Nobelist Steven Weinberg Praises Professor Carl Hagen and Collaborators for Higgs Boson Theory
In October 2007, Nobel Prize Winner Steven Weinberg reminded a new generation of physicists about the crucial contribution regarding the Higgs boson theory made by Professor Carl Hagen of the University of Rochester and his collaborators. Weinberg's comments were part of his invited presentation at a conference celebrating the fiftieth anniversary of John Bardeen, Leon Cooper, and J. Robert Schrieffer's (BCS) theory of superconductivity.

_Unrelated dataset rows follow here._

-- ==== Sys2Proof/Machine/Reel.lean ====
section
/-! DEFINITION. Bobbins as their producers see them (R133, R177), the Warper and the Reel (R79,
R137 to R140, R353 to R355, R389). -/

namespace Sys2Proof.Machine

open Sys2Proof

/-! ### Fills (R132, R133, R177) -/

/-- Whether a producer may start a fill (R133). -/
def Bobbin.canStart (b : Bobbin) : Bool :=
  decide ((b.wp + b.infl + 65536 - b.rp % 65536) % 65536 ≤ b.slots)

/-- The release of the slot that the next fill takes: none on the first pass of the ring (R177). -/
def Bobbin.slotFreed (b : Bobbin) : Option (Nat × Agent × Nat) :=
  let f := b.wp + b.infl
  if f ≤ b.slots ∧ b.freed.all (fun p => decide (p.1 ≤ f)) = true then none
  else b.freed.find? fun p => decide (0 ≤ sval 16 (p.1 + 65536 - (f - b.slots) % 65536))

/-- A fill started by an engine (R133): it acquires the release of its slot. -/
def State.fillStart (s : State) (c who b : Nat) : State :=
  let x := (s.core c).bob b
  let s1 := match x.slotFreed with
    | some (_, a, e) => s.raiseAcq (s.agent c who) a e
    | none => s
  s1.modCore c fun k => k.modBob b fun x => { x with infl := x.infl + 1 }

/-- A fill's completion posted by an engine (R130, R133): a release to the waiters. -/
def State.fillDone (s : State) (c who b : Nat) (err poison : Bool) : State :=
  let a := s.agent c who
  let r := s.raiseEpoch a
  r.1.modCore c fun k => k.modBob b fun x =>
    { x with wp := (x.wp + 1) % 65536, infl := x.infl - 1, err := x.err || err,
             poison := x.poison || poison, filled := (x.filled.filter fun p => p.1 != a) ++ [(a, r.2)] }

/-- An engine's access that does not complete (R130, R185): what withholds it, or none where the
entry or page ends with the error flag. A translated access that no route can deliver ends so as well (R21). One
that waits for another module has been dealt with before (`engAsk`). -/
def State.engFail (s : State) (c : Nat) (src : TrapSrc) (owner : FaultOwner) (write : Bool) (e : AccErr) :
    State × Option Nat :=
  let rec1 := fun (type va : Nat) =>
    { s.coreRec c type with node := 0x11, address := va, write := write }
  match e with
  | .translation va =>
    let routed := match s.translation c va with
      | .page _ => true
      | _ => false
    if routed then ((s.noteFar c va).postRec (rec1 7 va), none)
    else if s.fsvc c then (s.raise c (Trap.untied 6 va 0x11 0 src), some trapHeld)
    else
      let p := s.serviceFault (rec1 1 va) owner
      (p.1, some p.2)
  | .protection va =>
    (((s.notePoisoned c va).postRec (rec1 2 va)).raise c (Trap.untied 7 va 0x11 0 .untied), none)
  | .race line a => (s.raise c (Trap.untied 8 line.addr (raceDetail a) (s.raceAux a) src), some trapHeld)
  | .farRace pa d x => (s.raise c (Trap.untied 8 (lineOf pa) d x src), some trapHeld)
  | .remote _ _ _ _ => (s, none)

/-! ### The Warper (R79, R353) -/

/-- Pages of 64 tokens. -/
def pagesOf (len : Nat) : Nat := ceilDiv len 64

/-- The sequence that holds global page `g`, and the page's index in it; none past the last page. -/
def pageAt : Nat → List Nat → Nat → Option (Nat × Nat)
  | _, [], _ => none
  | i, p :: ps, g => if g < p then some (i, g) else pageAt (i + 1) ps (g - p)

/-- Entry `j` of a plan for `c` cores (R353). The page's index where there is no page is open. -/
def planEntry (pages : List Nat) (c free j : Nat) : List Byte :=
  let p := pages.foldl (fun a b => a + b) 0
  let first := j * p / c
  let q := match pageAt 0 pages first with
    | some x => x
    | none => (pages.length, free)
  toBytes 4 first ++ toBytes 4 ((j + 1) * p / c) ++ toBytes 4 q.1 ++ toBytes 4 q.2
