-- ==== Sys2Proof/Machine/Frames.lean ====
section
/-! DEFINITION. Frames (R96 to R98): the lanes that wait in one, what of it stands in memory, and the faults of
a frame in DRAM. -/

namespace Sys2Proof.Machine

open Sys2Proof

/-- Zero bytes. -/
def zeros (n : Nat) : List Byte := List.replicate n 0

/-- A list of bits as a number, the first lowest. -/
def maskOf (bs : List Bool) : Nat := bs.foldr (fun b a => b2n b + 2 * a) 0

/-! ### Waiting lanes (R94) -/

/-- Whether a list of waiting lanes has lane `i`. -/
def hasLane (ws : List Waiting) (i : Nat) : Bool := ws.any fun w => w.idx == i

/-- Lane `i` of a list of waiting lanes: the one that came first. -/
def laneOf (ws : List Waiting) (i : Nat) : Lane :=
  match ws.find? fun w => w.idx == i with
  | some w => w.lane
  | none => { val := 0, poison := false }

/-- The bits of the indices of waiting lanes. -/
def waitMask (ws : List Waiting) : Nat := maskOf ((List.range 32).map fun i => hasLane ws i)

/-- Waiting lanes as 32 lanes. -/
def waitLanes (ws : List Waiting) : List Byte :=
  (List.range 32).flatMap fun i => toBytes 4 (if hasLane ws i then (laneOf ws i).val.toNat else 0)

/-- The lanes of a position that stand in the frame. -/
def inFrame (ws : List Waiting) : List Waiting := ws.filter fun w => w.spilled

/-- The partner slot of a three-operand form (R236), or none. -/
def Mapping.partner? (m : Mapping) (slot : Nat) : Option Nat :=
  if threeOp (fieldOf (m.word slot) 25 7) && m.ar slot != 1 then some (slot + regionElems m.size) else none

/-! ### The tokens that a trap has withdrawn (R186, R196) -/

/-- The tokens that a matched set was made of (R94, R236, R221): slot, position and lanes. A set that fires as its
predicate is true had that token too, and an FB operand's scale token stands at position 4. -/
def Core.setTokens (k : Core) (i : Instance) (f : Firing) : List (Nat × Nat × Run) :=
  let m := k.mapping? i.block
  let ar := (m.map fun m => m.ar f.slot).getD 0
  let partner := (m.bind fun m => m.partner? f.slot).getD f.slot
  let ones : List Lane := List.replicate f.n { val := 1, poison := false }
  let scale : List Lane := match f.ticket.fb with
    | some x => [x.scale]
    | none => []
  [(f.slot, 1, f.run f.left), (f.slot, 2, f.run f.right), (partner, 1, f.run f.third),
    (f.slot, 3, f.run (if ar = 3 then ones else [])), (f.slot, 4, f.run scale)].filter fun p => !p.2.2.lanes.isEmpty

/-- Lanes laid down in a frame. -/
def laidLanes (r : Run) : List Waiting :=
  (List.zipIdx r.lanes).map fun p => { idx := r.first + p.2, lane := p.1, spilled := true }

/-- A slot's operands with a token's lanes added in the frame. -/
def SlotOps.withToken (o : SlotOps) (pos : Nat) (r : Run) : SlotOps :=
  if pos = 1 then { o with left := o.left ++ laidLanes r }
  else if pos = 2 then { o with right := o.right ++ laidLanes r }
  else if pos = 3 then { o with pred := o.pred ++ laidLanes r }
  else { o with scale := o.scale ++ laidLanes r }

/-- An instance with the tokens of the sets that were withdrawn into its frame as it was parked (R186, R196). -/
def Core.withParked (k : Core) (i : Instance) : Instance :=
  i.parkedSets.foldl (fun i f => (k.setTokens i f).foldl
    (fun i p => i.modSlot p.1 fun o => o.withToken p.2.1 p.2.2) i) i

/-! ### The frame in memory (R96) -/

/-- What the first bytes of a frame hold, and of an instance's record (R199): the tag, the block, the outputs
counted and whether the branch is taken. -/
def Core.instHead (k : Core) (i : Instance) : List Byte :=
  toBytes 8 (i.tag.encode (k.shape i.tag.colour)) ++ toBytes 8 i.block ++ toBytes 1 i.counted ++ toBytes 1 (b2n i.branchDone)

/-- `n` bytes of a piece of an image that hold given values in a layout that the spec leaves open (R199). -/
def heldBytes (piece : Nat) (vals : List Nat) (n : Nat) : List Byte := (List.range n).map (Config.imageByte piece vals)

/-- The 16 bytes of a frame's branch token (R96), whose layout is open: the block and the tag that the branch goes to.
DEDUCED: RETB and SRET, which name no block, leave the values empty (log 109). -/
def Core.branchToken (k : Core) (i : Instance) : List Byte :=
  match i.branch with
  | some (b, t) => heldBytes 3 [b, t.encode (k.shape t.colour)] 16
  | none => if i.branchDone then heldBytes 3 [] 16 else zeros 16

/-- A slot's presence masks and predicate values. -/
def SlotOps.maskBytes (o : SlotOps) : List Byte :=
  let p := inFrame o.pred
  toBytes 4 (waitMask (inFrame o.left)) ++ toBytes 4 (waitMask (inFrame o.right)) ++ toBytes 4 (waitMask p) ++
    toBytes 4 (maskOf ((List.range 32).map fun j => hasLane p j && (laneOf p j).val != 0))

/-- A slot's repeat count: that of a set that waits in the frame of a parked instance. -/
def Instance.repcByte (i : Instance) (slot : Nat) : Nat :=
  match i.parkedSets.find? fun f => f.slot == slot with
  | some f => (match f.rep with
    | some r => r.left
    | none => 0)
  | none => 0

/-- The lanes of a slot's position in the frame, each at its offset with its poison. -/
def frameLanesAt (off : Nat) (ws : List Waiting) : List (Nat × List Byte × Bool) :=
  (inFrame ws).map fun w => (off + 4 * w.idx, toBytes 4 w.lane.val.toNat, w.lane.poison)

/-- What of a frame the device has written (R96), by offset: the head with the branch token; for every slot that has had
tokens its masks, its lanes there and its repeat count. The tokens of the sets that a trap has withdrawn stand there too
(R186). The bytes kept by the device are not shown (log 109). -/
def Core.framePieces (k : Core) (i0 : Instance) : List (Nat × List Byte × Bool) :=
  let i := k.withParked i0
  (0, k.instHead i ++ k.branchToken i, false) :: i.ops.flatMap fun o =>
    (0x40 + 16 * o.slot, o.maskBytes, false) :: (0x8840 + o.slot, toBytes 1 (i.repcByte o.slot), false) ::
      (frameLanesAt (0x840 + 256 * o.slot) o.left ++ frameLanesAt (0x8C0 + 256 * o.slot) o.right)

/-- The address of an instance's frame in DRAM, where it has one there (R98). -/
def Core.frameAddr (k : Core) (i : Instance) : Option Nat :=
  match i.frame with
  | some (.dram n) => some (wrapVa (k.regs.dramBase * 65536 + n * 0x9000))
  | _ => none

/-- Where byte `off` of an instance's frame lies, or the fault of its translation: in the pool (R97), or in
the DRAM frame area, translated like any other access (R98). -/
def State.framePlace (s : State) (c : Nat) (i : Instance) (off : Nat) : Except (XFault × Nat) (Option Loc) :=
  match i.frame, (s.core c).frameAddr i with
  | some (.pool n), _ => .ok (some (.scratch c ((s.core c).regs.poolBase * 4096 + n * 0x9000 + off)))
  | _, some a =>
    match s.resolve c .write (wrapVa (a + off)) with
    | .ok t => .ok (some t.loc)
    | .error e => .error (e, wrapVa (a + off))
  | _, none => .ok none

/-- The first fault that the pieces of an instance's frame meet. -/
def State.frameErr (s : State) (c : Nat) (i : Instance) : Option (XFault × Nat) :=
  ((s.core c).framePieces i).findSome? fun p => match s.framePlace c i p.1 with
    | .error e => some e
    | .ok _ => none

/-- A piece of a frame written where it is not there already. -/
def State.framePiece (s : State) (l : Loc) (bs : List Byte) (bad : Bool) : State :=
  if s.readLoc l bs.length == bs && (!bad || s.poisoned l) then s
  else s.performWrite none { loc := l, bytes := bs, poison := bad }

/-- An instance's frame written as it stands (R96, R98); a piece that cannot be written is left. -/
def State.syncFrame (s : State) (c : Nat) (i : Instance) : State :=
  ((s.core c).framePieces i).foldl (fun s p => match s.framePlace c i p.1 with
    | .ok (some l) => s.framePiece l p.2.1 p.2.2
    | _ => s) s

/-- A fault of an instance's frame told (R98): a translation fault by its record, or by a trap where the supervisor
services it; a protection fault by its record and a trap. It is told once, until it has been answered. -/
def State.tellFrame (s : State) (c : Nat) (i : Instance) (e : XFault × Nat) : State :=
  if i.frameBad then s
  else
    let t := fun (cause : Nat) => Trap.ofInst (s.core c) i cause e.2 0x12 0 .op
    let s0 := s.modCore c fun k => k.modInst i.iid fun j => { j with frameBad := true }
    match e.1 with
    | .protection =>
      ((s0.notePoisoned c e.2).postRec { s.coreRec c 2 with node := 0x12, address := e.2, write := true }).raiseBeside c i (t 7)
    | .translation =>
      let s1 := s0.noteFar c e.2
      if s.fsvc c then s1.raiseBeside c i (t 6)
      else (s1.serviceFault { s.coreRec c 1 with node := 0x12, address := e.2, write := true } (.frame c i.iid)).1

/-- What becomes of a token that must go to a frame (R98): none where the frame takes it, else the
state in which its fault has been dealt with. -/
def State.frameFault (s : State) (c : Nat) (i : Instance) : Option State := (s.frameErr c i).map (s.tellFrame c i)

/-- Whether anything of an instance stands in its frame. -/
def Instance.framed (i : Instance) : Bool :=
  i.ops.any fun o => (o.left ++ o.right ++ o.pred ++ o.scale).any fun w => w.spilled

/-- An instance's frame brought up to date. Where it holds tokens that it cannot take, the fault is told, and they stay
withheld until it takes them (R98). -/
def State.keepFrame (s : State) (c : Nat) (i : Instance) : State :=
  let s1 := s.syncFrame c i
  if ((s.core c).withParked i).framed then (s1.frameFault c i).getD s1 else s1

/-- The frames of a core's instances brought up to date. -/
def State.keepFrames (s : State) (c : Nat) : State :=
  ((s.core c).instances.filter fun i => i.frame.isSome).foldl (fun s i => s.keepFrame c i) s

/-- Every frame brought up to date: each holds at any moment what R96 lays out in it. -/
def State.syncFrames (s : State) : State := s.cores.foldl (fun s p => s.keepFrames p.1) s

end Sys2Proof.Machine
end

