/-- SRET's return token sent to the SPAWN that drew the colour, which then ends; the colour is marked
(R261). The token carries the spawner's tag, and so starts at the iteration at which its SPAWN fired; where its
tag overflows, the SPAWN takes the trap (R92). -/
def State.commitSret (s : State) (c : Nat) (i : Instance) (run : Run) : State :=
  let colour := i.tag.colour
  let a := s.agent c colour
  let r := s.raiseEpoch a
  let s1 := match (r.1.core c).heldWhere fun h => h.wait == .spawned colour with
    | none => r.1
    | some (n, hd) =>
      match r.1.opIn c hd.firing with
      | none => r.1.takeHeld c n
      | some o =>
        let ret : Run := { first := o.f.first, lanes := run.lanes }
        if r.1.tagBad o o.head.tg.toNat ret then (r.1.takeHeld c n).tagTrap o o.head.tg.toNat
        else
          let s2 := (r.1.takeHeld c n).modCore c fun k =>
            let k1 := k.sendTo o o.head.tg.toNat true ret
            let n0 := k.inflight.length
            { k1 with inflight := k1.inflight.take n0 ++ (k1.inflight.drop n0).map (Token.acquiring (a, r.2)) }
          s2.retireOp o
  s1.modCore c fun k => k.modColour colour fun x => { x with sret := true }

/-- A core's faults withdrawn with its nodes (R125). -/
def State.closeNodes (s : State) (c : Nat) : State :=
  let s1 := (s.core c).nodes.foldl (fun s p => match p.2.fault with
    | some id => s.withdrawFault id
    | none => s) s
  s1.modCore c fun k => { k with nodes := [], matPath := [] }

/-- ENDL (R271): nodes close, the colour's pending instances go, bindings drop (R373), and the core
counts as arrived at every later step (R76). -/
def State.commitEndl (s : State) (c : Nat) : State :=
  let s1 := (s.closeNodes c).modCore c fun k =>
    { k with binds := [], endl := true,
             instances := k.instances.filter fun i => !(i.tag.colour == 1 && i.status == .pending) }
  (s1.modLaunch (s.coreLid c) fun l => { l with ended := addMem l.ended (s.coreRank c) }).closeArbour (s.coreLid c)

/-- A WRITE of a queue port (R103): the push is a release (R177). -/
def State.commitPort (s : State) (c : Nat) (i : Instance) (q : Nat) (l : Lane) : Except CommitStop State :=
  if !((s.core c).queue q).hasRoom then .error (.full (some q))
  else
    let a := s.agent c i.tag.colour
    let r := s.raiseEpoch a
    match r.1.pushQueue c q { lanes := [l], preds := [false], rel := some (a, r.2), src := none } with
    | .ok s1 => .ok s1
    | .error (x, va) => .error (.spill q x va)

Three independently formulated papers describing the theoretical mechanism appeared in Volume 13 of Physical Review Letters in 1964. They were by Gerald Guralnik, Carl Hagen, and Tom Kibble; by Peter Higgs; and by Francois Englert and Robert Brout. All three papers were written from different perspectives, and each made a distinct contribution.
The Higgs boson is a hypothetical particle and the only fundamental piece of the Standard Model that has not yet been validated experimentally. It is massive and has no spin. To create the particle requires huge amounts of energy on the scale of that produced by the much anticipated Large Hadron Collider that is expected to be operational this year in Geneva, Switzerland.
It is this particle that many physicists believe will explain the origin of mass in other particles. If discovered, it will explain why the photon is massless and why the W and Z bosons are so heavy. In Glashow-Salam-Weinberg electroweak theory, this theoretical mechanism is also responsible for the heavy masses of the quarks, as well as of leptons: electrons, muons, and taus.
Background
Of the four known fundamental forces, The Standard Model of matter includes three: electromagnetism and the strong and weak interactions. At present, gravity does not play an integral role in our theories about fundamental particles. The current model also has two categories of particles, quarks and leptons. The quarks are affected by all three forces and are the components that make up all protons and neutrons. Leptons generate and are affected by electromagnetism and weak interactions, and include the electron. The main difference between the quarks and leptons is something called color, and has nothing to do with colors that we see such as orange, yellow, or green. Rather, color in this case refers to a property that is somewhat like an electric charge. Leptons don't have color, while quarks have three colors. The color force leads to the strong interaction that is responsible for holding the proton and neutron bound in the nuclei.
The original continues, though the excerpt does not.